Earlier this year, it occurred to me that perhaps I didn't have to live exclusively in the present, that there was a reasonable basis to believe that I could have a five-year plan. And now, after eight months of living with this knowledge, acting upon it, some sort of major paradigm shift has happened within me. Because not only do I believe that there's a future to be had, I am now also actively protecting it.

And this is the moment where those of you who've been reading this blog for several years may be sitting in front of your computers with your jaw on the floor. It's okay. I still haven't picked mine up.

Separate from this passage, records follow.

-- ==== Sys2Proof/Machine/Placement.lean ====
section
/-!
DEFINITION. Placement (R342 to R345): which waiting task is placed, resumed or pre-empted for next, and what the resident is granted;
loading (R12, R436), draining (R44, R345), replay (R348), the fence and rejoin of a die (R328), supervisor writes that wait (R27, R46).
-/

namespace Sys2Proof.Machine

open Sys2Proof

/-! ## Resources of a tile (R16, R43, R343) -/

/-- Windows granted on a tile. -/
structure Grant where
  slabWin : BitVec 32
  ringWin : BitVec 32
  chWin : BitVec 16
  ephWin : BitVec 24
  spWin : BitVec 64
deriving DecidableEq, Repr

def Resident.grant (r : Resident) : Grant :=
  { slabWin := r.slabWin, ringWin := r.ringWin, chWin := r.chWin, ephWin := r.ephWin, spWin := r.spWin }
def SavedTask.grant (t : SavedTask) : Grant :=
  { slabWin := t.slabWin, ringWin := t.ringWin, chWin := t.chWin, ephWin := t.ephWin, spWin := t.spWin }

/-- The holdings of a tile: its residents that are not FREE, and its saved tasks (R43, R45). -/
def State.holdings (s : State) (t : Nat) : List Grant :=
  ((List.range 8).filterMap (fun i => let r := s.res (mkHandle t i); if r.life = .free then none else some r.grant)) ++
  (s.saved.filter (fun x => decide (x.tile = t) && decide (x.into = none))).map SavedTask.grant

/-- Two ranges share a number. -/
def meets (a n b m : Nat) : Bool := decide (0 < n) && decide (0 < m) && decide (a < b + m) && decide (b < a + n)

def ephFirstOf (w : BitVec 24) : Nat := (w.extractLsb' 12 12).toNat
def ephCountOf (w : BitVec 24) : Nat := (w.extractLsb' 0 12).toNat

/-- The lowest 64 KiB-aligned base of a free range of the scratchpad (R343). -/
def spadBase (hs : List Grant) (size : Nat) : Option Nat :=
  if size = 0 then some 0
  else ((List.range 64).map (· * 65536)).find? (fun b => decide (b + size ≤ 4194304) &&
    hs.all (fun g => !meets b size (g.spWin.extractLsb' 0 32).toNat (g.spWin.extractLsb' 32 32).toNat))

/-- The reservation for a build key and a task index (R345). -/
def State.reservation (s : State) (g : Nat) (key : BitVec 16) (i : Nat) : Option Reservation :=
  s.reservations.find? (fun r => decide (r.graph = g) && decide (r.key = key) && decide (r.index = i))

/-- The first group slot of a free run: no holder's and no reservation's (R343, R345). -/
def State.ephBase (s : State) (t : Nat) (hs : List Grant) (n : Nat) : Option Nat :=
  if n = 0 then some 0
  else (List.range (3641 - n)).find? (fun b =>
    hs.all (fun g => !meets b n (ephFirstOf g.ephWin) (ephCountOf g.ephWin)) &&
    s.reservations.all (fun r => !(decide (r.tile = t) && meets b n r.first.toNat r.count.toNat)))

/-- A node uses the tables of a build key: a build node, or a launch that names one. -/
def GNode.keyed (x : GNode) : Bool := decide (x.kind = 4) || decide (x.ephKey ≠ 0)

/-- The windows that a tile can grant to task i of a node of a graph, when it can (R122, R343, R345). -/
def State.grantOn (s : State) (t g : Nat) (x : GNode) (i : Nat) : Option Grant :=
  match x.image with
  | none => none
  | some l =>
    let hs := s.holdings t
    let eph := match (if x.keyed then s.reservation g x.ephKey i else none) with
      | some r =>
        if r.tile = t ∧ hs.all (fun h => !meets r.first.toNat l.eph (ephFirstOf h.ephWin) (ephCountOf h.ephWin)) then some r.first.toNat else none
      | none => s.ephBase t hs l.eph
    let clear := hs.all (fun h => decide (h.slabWin &&& l.slabs = 0) && decide (h.ringWin &&& l.rings = 0) && decide (h.chWin &&& l.chans = 0))
    match spadBase hs l.window, eph with
    | some b, some e =>
      if clear then some { slabWin := l.slabs, ringWin := l.rings, chWin := l.chans, ephWin := BitVec.ofNat 24 (4096 * e + l.eph),
                           spWin := BitVec.ofNat 64 (l.window * 2 ^ 32 + b) }
      else none
    | _, _ => none

/-- The lowest-numbered FREE resident of a tile. -/
def State.freeOn (s : State) (t : Nat) : Option Nat :=
  ((List.range 8).map (mkHandle t)).find? (fun h => decide ((s.res h).life = .free))

/-! ## The order of tiles (R343) -/

/-- The state of a die (R328). -/
def State.dieState (s : State) (d : Nat) : Nat := (fget (0 : BitVec 4) s.diectl d).toNat

/-- The other tiles by rising distance, the lower id first. -/
def byDistance (h : Nat) : List Nat :=
  (List.range 288).flatMap (fun d => if d = 0 then [] else (if d ≤ h then [h - d] else []) ++ (if h + d < 288 then [h + d] else []))

/-- A build node of the key has still to leave its reservation in the replay under way: a launch that names the key waits for the tiles of that build (R343, R345). -/
def State.building (s : State) (g : Nat) (key : BitVec 16) : Bool :=
  match s.runOf g with
  | none => false
  | some r =>
    let nodes := (s.graph g).nodes
    ((List.range nodes.length).zip nodes).any (fun nx => decide (nx.2.kind = 4) && decide (nx.2.ephKey = key) &&
      decide ((r.node nx.1).st ≠ .done) && decide ((r.node nx.1).st ≠ .failed))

You shift the prism, turn it slightly so the light catches another facet and suddenly, in a burst of rainbow colours a different image emerges, a different reality. And after a life of pushing myself relentlessly because I never knew what tomorrow would bring, I seem to have learned that there's a difference between working hard and working foolishly. Seem to have absorbed this new reality of a pretty decent chance that tomorrow has a reasonable potential to be fine. And that instead of some nameless, disembodied and capricious force being in control of how that tomorrow will be, I seem to have realized that I have a significant role to play in that outcome. Seem to be in a position where I have some - not total, because none of us do, but some - control of my future.

It boggles the mind.


Colleen Humphreys said…
Good for you!   Congratulations!   You are a great example!
Anonymous said…
Wow - that is just huge! :)   Congratulations - I know it's a hard-won realization.
AlisonH said…
Seems like the appropriate response to that, although it sounds early, is, Happy New Year!
David said…
Can't wait to see what the next bit of personal growth will be. I hope you're keeping notes on each of these as they occur. Sounds like it's worth a few chapters in the Book (or maybe your second or third Book).
Diane said…
Stunned.  Just stunned.  Good for you!  
Kitten said…
knock me over with a feather. o.O
Julia said…
Huh. Am I the only one with mixed emotions here? This is growth, this is maturity. Heaven knows that avoiding disabling pain is a good thing. And I'm really happy for you.

But there are these petty thoughts in the background. Is there no regret for the missed opportunity? The wisdom comes at the cost of a certain fierceness. Is there no regret for the fiercenss?

But maybe the fierceness isn't gone, maybe it is just re-directed. Once again, you are making me think.
Diana Troldahl said…
I am grinning all over my face for you :-}
It was SO hard for me to learn that gritting my teeth and doing what I thought needed doing was a very dangerous form of self-aggrandizement. "Look at me, I am so tough this disease didn't get me down."
Now I use that same fierce determination to STOP when I need to stop. And you know what? I can make love with my husband more often. We can cuddle without my pain being between us. 
Now that is worth fighting for.
Gaina said…
(((Congratulations))) It's been a year of acceptance and adjustment for a lot of people, it seems.